Годард сделал для Оливера все что смог: зашил и перевязал рассеченную мечом руку и плотно завернул рыцаря в два одеяла, как младенца, чтобы поменьше трясло дорогой.
Эдит задом подогнала лошадь с телегой к двери таверны; Годард бережно вынес Оливера и уложил его на добрую кучу соломы, которую хозяйка не поскупилась положить на дно.
– С Богом, доброго пути и спокойно добраться до Бристоля. – Она сунула Годарду поросячий мех, полный эля, и завернутый в платок кусок хлеба с двумя сваренными вкрутую яйцами.
Годард принял подарки, затем прочистил горло.
– Не знаю, как благодарить тебя, – сказал он грубовато. – Ты наверняка обидишься, если я предложу серебро.
– Наверняка, – фыркнула хозяйка, сложив руки. – Лучшей благодарностью будет, если ты сам вернешь мне мою телегу, когда сможешь.
Годард снова откашлялся.
– Конечно, хозяйка, – сказал он, затем, внезапно набравшись смелости, наклонился и чмокнул ее в щечку.
Эдит
В какой-то степени можно было подумать, что Кэтрин никогда не покидала Бристоля.

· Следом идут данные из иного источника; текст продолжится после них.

-- ==== Sys2Proof/Machine/MemOps.lean ====
section
/-! DEFINITION. The memory words: loads, stores, vector and full-empty accesses, FENCE, DRAIN, the atomics, SHLD and SHST
(17 R423-R434, R443). -/

namespace Sys2Proof.Machine

/-! ## The speculative store buffer (R212, R213) -/

def State.ownEntries (s : State) (cid : Nat) : List SpecEntry := (s.core (coreOf cid)).sbuf.filter fun e => e.cid == cid

/-- Buffered effects of a context still drain (R213). -/
def State.draining (s : State) (cid : Nat) : Bool := (s.ownEntries cid).any fun e => !e.posted

/-- A store-like effect is buffered: in an uncertain segment, and behind effects that still drain (R212, R213). -/
def State.buffers (s : State) (cid : Nat) : Bool := (s.ctx cid).uncertain || s.draining cid

/-- An item that a context pushed into a ring of another core travels to it. -/
def State.ringTravels (s : State) (cid : Nat) : Bool := (s.ctxRun cid).any fun r => r.rings.any fun g => g.arriving.any fun x => x.1 == cid

/-- Effects of a context have not all taken place (R201, R213). -/
def State.undrained (s : State) (cid : Nat) : Bool := !(s.ownEntries cid).isEmpty || s.ringTravels cid

/-- An effect of the word that issues joins the buffer of its core. -/
def State.addEntry (s : State) (cid bytes : Nat) (e : SpecEff) (posted : Bool) : State :=
  { (s.modCore (coreOf cid) fun k =>
      { k with sbuf := k.sbuf ++ [{ cid := cid, bytes := bytes, eff := e, word := s.ir, pc := (s.ctx cid).pc, posted := posted, id := s.order, bad := none }] }) with
    order := s.order + 1 }

/-- A buffered effect joins the buffer, or its context parks for want of room (R212). -/
def State.bufferEff (s : State) (cid bytes : Nat) (e : SpecEff) : Eff :=
  if ((s.core (coreOf cid)).sbuf.map (·.bytes)).sum + bytes > 4096 then .park s { Park.of .spec with a := 1, b := bytes }
  else .next (s.addEntry cid bytes e false)

/-- A store to core memory of a certain context that is a release, or stands behind one of its own: it waits in the core's write path, and its context
goes on (R428). -/
def State.postEff (s : State) (cid : Nat) (e : SpecEff) : State := s.addEntry cid 0 e true

/-- The bytes of a load that its context's buffered stores supply, the youngest of each byte: a mask and their values. -/
def overlayBuf (es : List SpecEntry) (sp : Bool) (els : List Elt) : Vec × Vec :=
  let one (acc : Vec × Vec) (a len data : Nat) : Vec × Vec :=
    els.foldl (fun acc e =>
      (List.range e.len).foldl (fun acc i =>
        if a ≤ e.pa + i && e.pa + i < a + len then
          let sh := 8 * (e.off + i)
          let b := bits data (8 * (e.pa + i - a)) 8
          (acc.1 ||| (0xFF#2048 <<< sh), (acc.2 &&& ~~~(0xFF#2048 <<< sh)) ||| (BitVec.ofNat 2048 b <<< sh))
        else acc) acc) acc
  es.foldl (fun acc e =>
    match e.eff with
    | .device r => if sp && (r.kind == .store || r.kind == .stf) then
        r.todo.foldl (fun acc u => one acc u.pa u.len (r.data / 2 ^ (8 * u.off))) acc else acc
    | .core ws true _ _ => if sp then acc else ws.foldl (fun acc w => one acc w.1 w.2.1 w.2.2) acc
    | _ => acc) (0, 0)

/-! ## Core memory -/

/-- The bytes of a core-memory access gathered at their offsets. -/
def coreGather (m : Memory) (es : List AElt) : Nat := es.foldl (fun a e => a + mload m e.ea e.len * 2 ^ (8 * e.off)) 0

/-- A list of (address, length, value) stored to a core's memory in element order (R428). -/
def coreScatter (m : Memory) (ws : List (Nat × Nat × Nat)) : Memory := ws.foldl (fun m w => mstore m w.1 w.2.1 w.2.2) m

/-- The full-empty bits of the 32-bit words of an access are set (R285). -/
def setFe (fe : Table Bool) (ws : List (Nat × Nat × Nat)) (b : Bool) : Table Bool :=
  ws.foldl (fun f w => (List.range (w.2.1 / 4)).foldl (fun f i => tset false f (w.1 / 4 + i) b) f) fe

/-- Whether every bit a full-empty access covers is FULL (R285). -/
def feFull (fe : Table Bool) (ea len : Nat) : Bool := (List.range (len / 4)).all fun i => tget false fe (ea / 4 + i)

/-- The effect of a store-like access on core memory. -/
def State.applyCore (s : State) (core : Nat) (ws : List (Nat × Nat × Nat)) (write : Bool) (fe : Option Bool) : State :=
  s.modCore core fun k =>
    { k with mem := if write then coreScatter k.mem ws else k.mem
             fe := match fe with | some b => setFe k.fe ws b | none => k.fe }

def storesOf (es : List AElt) (data : Nat) : List (Nat × Nat × Nat) :=
  es.map fun e => (e.ea, e.len, data / 2 ^ (8 * e.off) % 2 ^ (8 * e.len))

Если бы не Розамунда и лихорадочные воспоминания, ей казалось, что времени, проведенного вместе с Луи, словно и не существовало. Графиня Мейбл приняла ее в число своих женщин, практически ни о чем не спрашивая, восхитилась Розамундой и тут же засадила Кэтрин готовить баночку знаменитого зеленого бальзама Этель для рук.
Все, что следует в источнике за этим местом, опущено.